2. Post- Miranda Waiver Statements
Glass contends that her post-Miranda waiver statements must also be suppressed because they were the product of a statement obtained in violation of Glass' Fifth Amendment rights and her waiver was not knowing, voluntary, and intelligent. [Doc. 110 at 5-6]. The Government argues that Glass' waiver was knowing, voluntary, and intelligent, but does not address whether Glass' post-Miranda statements should be suppressed as the product of Glass' suppressed, pre-Miranda statement.
a. Suppression of post- Miranda statements
Glass argues that her post-Miranda statements must be suppressed because they were the fruit of the initial, suppressed admission. [Doc. 110 at 5-6]. However, when a defendant makes a pre-Miranda statement that is subject to suppression, subsequent statements made after the defendant has waived his Miranda rights are admissible as long as they are voluntary. See Oregon v. Elstad, 470 U.S. 298, 317-18 (1985). As the Supreme Court explained in Elstad, procedural violations of Miranda "differ in significant respects from violations of the Fourth Amendment, which have traditionally mandated a broad application of the `fruits' doctrine." Id. at 306. While Fourth Amendment violations generally result in application of the exclusionary rule, statements obtained in violation of Miranda can still be used in limited circumstances, such as for impeachment purposes on cross-examination. Id. at 306-07.
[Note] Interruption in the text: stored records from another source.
/-- A LAUNCH command's launch is taken, and its parameter block asked for where that is in host memory (R73). -/
def State.launchCommand (s : State) (fn : Nat) (r : CmdRef) (c : Command) (e : List Byte) : State :=
  let source := c.arg 0xA 1
  let given := if source = 2 then ((c.bytes.drop 0x20).take 32).take (entryParamLen e) else []
  let (s, _) := s.launchTake { fn := fn, entry := e, client := .command r, given := given, source := source, addr := c.arg 0x10 8 }
  if source = 1 then s.hostRead fn (s.commandDie fn) (c.arg 0x10 8) (entryParamLen e) else s

/-- LAUNCH resolves its entry, and its parameters are to be read; step 1 of R73 refuses it with ABORTED. -/
def execCmdLaunch (fn q : Nat) (s : State) : Result :=
  s.withCommand fn q 2 (fun r c =>
    if s.launches.any (fun e => e.2.client == .command r) then ok s else
    match s.mayStart r (s.idAtolls fn (c.arg 8 2)) with
    | (s, false) => ok s
    | (s, true) =>
      match s.entryFor fn (c.arg 8 2) 0 with
      | none => ok (s.refuseCommand r .aborted)
      | some e => ok (s.launchCommand fn r c e))

/-- MIGRATE enters its request into the migration queue, and waits while that is full (R238, R383). -/
def execCmdMigrate (fn q : Nat) (s : State) : Result :=
  s.withCommand fn q 5 (fun r c =>
    if 64 ≤ (s.fnState fn).mig.queue.length then ok s
    else ok ((s.startCommand r).migQueue fn { w0 := c.arg 8 8, w1 := c.arg 0x10 8, w2 := c.arg 0x18 8, w3 := c.arg 0x20 8,
                                              source := .command r }))

/-! ## The step service (R386-R390) -/

/-- The cases in which a STEP completes ABORTED at once (R68, R386, R369). -/
def State.stepRefused (s : State) (fn id : Nat) : Bool :=
  let f := s.fnState fn
  s.fld .IMG_CFG_STATE_BASE fn == 0 || f.pipe.isEmpty || f.opt.isEmpty || (s.entryFor fn id 1).isNone || s.optState fn == optUnloaded ||
    !s.trainLoaded fn ((s.entryFor fn id 1).getD [])

/-- A STEP that runs no step: the service has ended, which its registers and STEP_END_EVT show; no attempt has given LAST_STATUS one
(R386). Log entry 34. -/
def State.stepRefuse (s : State) (fn : Nat) (r : CmdRef) (c : Command) (st : Status) : State :=
  let s := ((s.refuseCommand r st).setFld .SVC_STEP_STAT_CONSUMED fn 0 0).setFld .SVC_STEP_STAT_ATTEMPT fn 0 0
  (s.setFld .SVC_STEP_CUR_STEP fn 0 (c.arg 0x10 8)).fnEvent fn 6 .SVC_EVT_STEP_END_EVT fn

/-- The step service begins: the islets of its entry take the parameter block, and recovery runs (R386, R387). Log entry 32. -/
def State.stepBegins (s : State) (fn : Nat) (r : CmdRef) (c : Command) (e cb params : List Byte) : State :=
  let s := (isletsOf (entryAtolls e)).foldl (fun s i =>
    (s.spWrite i (entryParamOffset e) params).straitOffer (s.commandDie fn) (islDie i) 0 (unitsOf params.length)) s
  let n := if c.arg 0xA 2 = 0 then pipeNDefault (s.fnState fn).pipeHeader else c.arg 0xA 2
  let v : StepSvc := { ref := r, entry := e, n := n, steps := c.arg 0xC 4, step0 := c.arg 0x10 8, flags := c.arg 0x20 1,
                       cb := cb, point := .recovering, t := c.arg 0x10 8, lastStep := c.arg 0x10 8 }
  let s := (s.startCommand r).modFn fn (fun f => { f with step := some v, ckptReqs := [], ckptEnded := [] })
  (s.stepStat fn).optResumes fn
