/-- The oldest TILE in flight on a target completes: accumulators, outputs and flags of the whole gang (R109-R112, R116,
R118, R124-R126, R134, R138-R140). `stalls` cycles were added by R131; `spCorrected` and `mxCorrected` reads met a
single-bit error. Log entry 20. -/
def execMxTileComplete (islet quad stalls : Nat) (spCorrected : List (Nat × Nat)) (mxCorrected : Nat) (s : State) : Result :=
  let lead := s.gangLead islet
  if ¬ islet < 384 ∨ (s.tileOf lead quad).isNone ∨ (s.gangIslets lead).any (fun i => (s.tileOf i quad).isNone) ∨
      s.tileWaits lead quad then ok s
  else
    match s.gangFill islet quad with
    | (_, _, false) => .fault (.unpredictable (s.isletFn islet))
    | (s, cut, true) => ok (s.gangTileOut lead quad cut stalls spCorrected mxCorrected)

/-- A COMBINE leaves the queue; the chains that wait for it count the cycles from now (R181). -/
def State.gangCombine (s : State) (lead : Nat) (ends : List Nat) : State :=
  ends.foldl (fun s i => s.modIslet i (fun x =>
    if x.vx.queue.isEmpty then x else { x with vx := { x.vx with waitFrom := some (s.count (islDie i)) } }))
    (s.popGang lead (fun m op => { m with combine := some op }))

/-- The islets of the last row of a gang. -/
def State.gangEnds (s : State) (lead : Nat) : List Nat :=
  (s.gangIslets lead).filter (fun i => s.gangRow i + 1 == gangRows (s.gangOf lead))

/-- The COMBINE at the head starts once every earlier operation of every member, and the running chain of each, has
completed; chains that wait for it count the cycles (R142, R181). -/
def execMxCombineStart (islet : Nat) (s : State) : Result :=
  let lead := s.gangLead islet
  if ¬ islet < 384 ∨ s.headReady lead 2 = false ∨
      (s.gangIslets lead).any (fun i => !((s.islet i).mx.loads.isEmpty && (s.islet i).mx.tiles.all (·.2.isEmpty))) ∨
      (s.gangEnds lead).any (fun i => (s.islet i).vx.run.isSome) then ok s
  else ok (s.gangCombine lead (s.gangEnds lead))

/-- Partials or final FP64 results of a COMBINE on every islet of the last gang row; every member is done (R139-R142). -/
def State.gangCombined (s : State) (lead : Nat) : State :=
  let is := s.gangIslets lead
  let g := s.gangOf lead
  let ends := s.gangEnds lead
  let opOf (i : Nat) : MxOp := ((s.islet i).mx.combine).getD {}
  let results := ends.map (fun i =>
    let x := s.islet i
    (i, combineWrites x.sp x.mx.acc g (x.desc (opOf i).desc) (s.gangCol i)))
  let flags := results.foldl (fun f r => f ||| r.2.2) 0
  let s := is.foldl (fun s i => s.mxKeeps i (opOf i)) s
  let s := results.foldl (fun s r => s.modIslet r.1 (fun x => { x with sp := r.2.1 })) s
  is.foldl (fun s i =>
    let op := opOf i
    let s := if ends.contains i then s.passCycles i op (combineCycles g ((s.islet i).desc op.desc)) else s
    let s := match (s.islet i).vx.waitFrom with
      | some c => (s.satFld .VX_STALLS_COMBINE_WAITS i 0 (s.count (islDie i) - c)).modIslet i (fun x =>
          { x with vx := { x.vx with waitFrom := none } })
      | none => s
    (s.modMx i (fun m => { m with combine := none })).mxDone i op flags) s

/-- The running COMBINE completes: partials or final FP64 results on every islet of the last gang row (R139-R142). -/
def execMxCombineComplete (islet : Nat) (spCorrected : List (Nat × Nat)) (mxCorrected : Nat) (s : State) : Result :=
  let lead := s.gangLead islet
  let is := s.gangIslets lead
  if ¬ islet < 384 ∨ (s.gangIslets lead).any (fun i => (s.islet i).mx.combine.isNone) then ok s
  else ok (((s.gangCombined lead).gangReads is spCorrected).gangAccReads is mxCorrected)

/-- What the operations in flight of an islet's gang would write into its scratchpad: offset and bytes, in the order in which
they would complete (R183). -/
def State.mxAhead (s : State) (islet : Nat) : List (Nat × List Byte) :=
  let lead := s.gangLead islet
  let m := (s.islet islet).mx
  let loads := m.loads.map (fun e => (e.2, fun s => execMxLoadComplete lead e.1 [] s))
  let tiles := m.tiles.flatMap (fun e => e.2.map (fun op => (op, fun s => execMxTileComplete lead e.1 0 [] 0 s)))
  let combine := m.combine.toList.map (fun op => (op, fun s => execMxCombineComplete lead [] 0 s))
  let ops := (loads ++ tiles ++ combine).foldr (fun o l =>
    l.takeWhile (fun e => decide (e.1.n < o.1.n)) ++ o :: l.dropWhile (fun e => decide (e.1.n < o.1.n))) []
  (ops.foldl (fun (a : State × List (Nat × List Byte)) op =>
    match op.2 a.1 with
    | .next t => (t, a.2 ++ (a.1.mxRanges islet op.1).map (fun r => (r.1, t.spRead islet r.1 r.2)))
    | _ => a) (s, [])).2

/-- An array with nothing queued or running, idle for IDLE_GATE cycles, powers down; an IDLE_GATE of 0 never does (R132). -/
def execMxIdleGate (islet : Nat) (s : State) : Result :=
  if islet < 384 ∧ (s.islet islet).mx.idle = true ∧ s.fld .MX_GATE_CFG_IDLE_GATE islet ≠ 0 then
    ok (s.setFld .MX_STAT_GATED islet 0 1)
  else ok s

/-- A woken array powers up, and its waiting cycles are counted (R132, R432). -/
def State.mxWoken (s : State) (i : Nat) : State :=
  let s := match (s.islet i).mx.waking with
    | some c => s.satFld .MX_STALLS_WAKE_WAITS i 0 (s.count (islDie i) - c)
    | none => s
  (s.modMx i (fun m => { m with waking := none })).setFld .MX_STAT_GATED i 0 0

end Sys2Proof.Machine
end

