-- ==== Sys2Proof/Machine/Place.lean ====
section
/-! DEFINITION. Which register stands at an offset of the control window. -/

namespace Sys2Proof.Machine

/-- The indices that an offset has in a register's place. -/
def RegPlace.index (p : RegPlace) (off : Nat) : Option (Nat × Nat) :=
  if off < p.base then none else
  let d := off - p.base
  let a := if p.strideA = 0 then 0 else d / p.strideA
  let d := if p.strideA = 0 then d else d % p.strideA
  let b := if p.strideB = 0 then 0 else d / p.strideB
  let d := if p.strideB = 0 then d else d % p.strideB
  if a < p.countA ∧ b < p.countB ∧ d = 0 then some (a, b) else none

/-- The register at an offset, with its indices; none where the offset is reserved. Slot 0 of the management slots is
reserved: functions 1-8 have one. -/
def regAt (off : Nat) : Option (Reg × Nat × Nat) :=
  Reg.all.findSome? (fun r => (r.place.index off).bind (fun i =>
    if r.place.base / 4096 = 0x901 ∧ i.1 = 0 then none else some (r, i.1, i.2)))

/-- Registers that a function has for itself. -/
def fnRegs : List Reg := Reg.all.filter (fun r => r.place.perFn)

/-- Registers of islets, of the reef units of stacks, and of job contexts. -/
def isletRegs : List Reg := Reg.all.filter (fun r => decide (0x100000 ≤ r.place.base) && decide (r.place.base < 0x400000))
def reefRegs : List Reg := Reg.all.filter (fun r => decide (0x500000 ≤ r.place.base) && decide (r.place.base < 0x600000))
def jobRegs : List Reg := Reg.all.filter (fun r => decide (0x701000 ≤ r.place.base) && decide (r.place.base < 0x780000))

end Sys2Proof.Machine
end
In Elstad, officers went to speak with the defendant, a teenage robbery suspect, at his home. Id. at 300. The defendant made some incriminating statements to the officers, and was subsequently taken to the police station, where he gave a written confession after having been read his Miranda rights. Id. at 300-02. The initial statements were suppressed because they were obtained in violation of Miranda, but the Supreme Court held that the defendant's written statement was admissible because it was given after a voluntary waiver of defendant's Miranda rights. As the Court stated,
It is an unwarranted extension of Miranda to hold that a simple failure to administer the warnings, unaccompanied by any actual coercion or other circumstances calculated to undermine the suspect's ability to exercise his free will, so taints the investigatory process that a subsequent voluntary and informed waiver is ineffective for some indeterminate period. Though Miranda requires that the unwarned admission must be suppressed, the admissibility of any subsequent statement should turn in these circumstances solely on whether it is knowingly and voluntarily made.Id. at 309. Because both the suppressed statement and the written confession were given voluntarily, the Supreme Court held that the defendant's post-Miranda waiver statement was admissible. Id. at 314-17; see id. at 318 ("[T]here is no warrant for presuming coercive effect where the suspect's initial inculpatory statement, though technically in violation of Miranda, was voluntary. The relevant inquiry is whether, in fact, the second statement was also voluntarily made.") (footnote omitted).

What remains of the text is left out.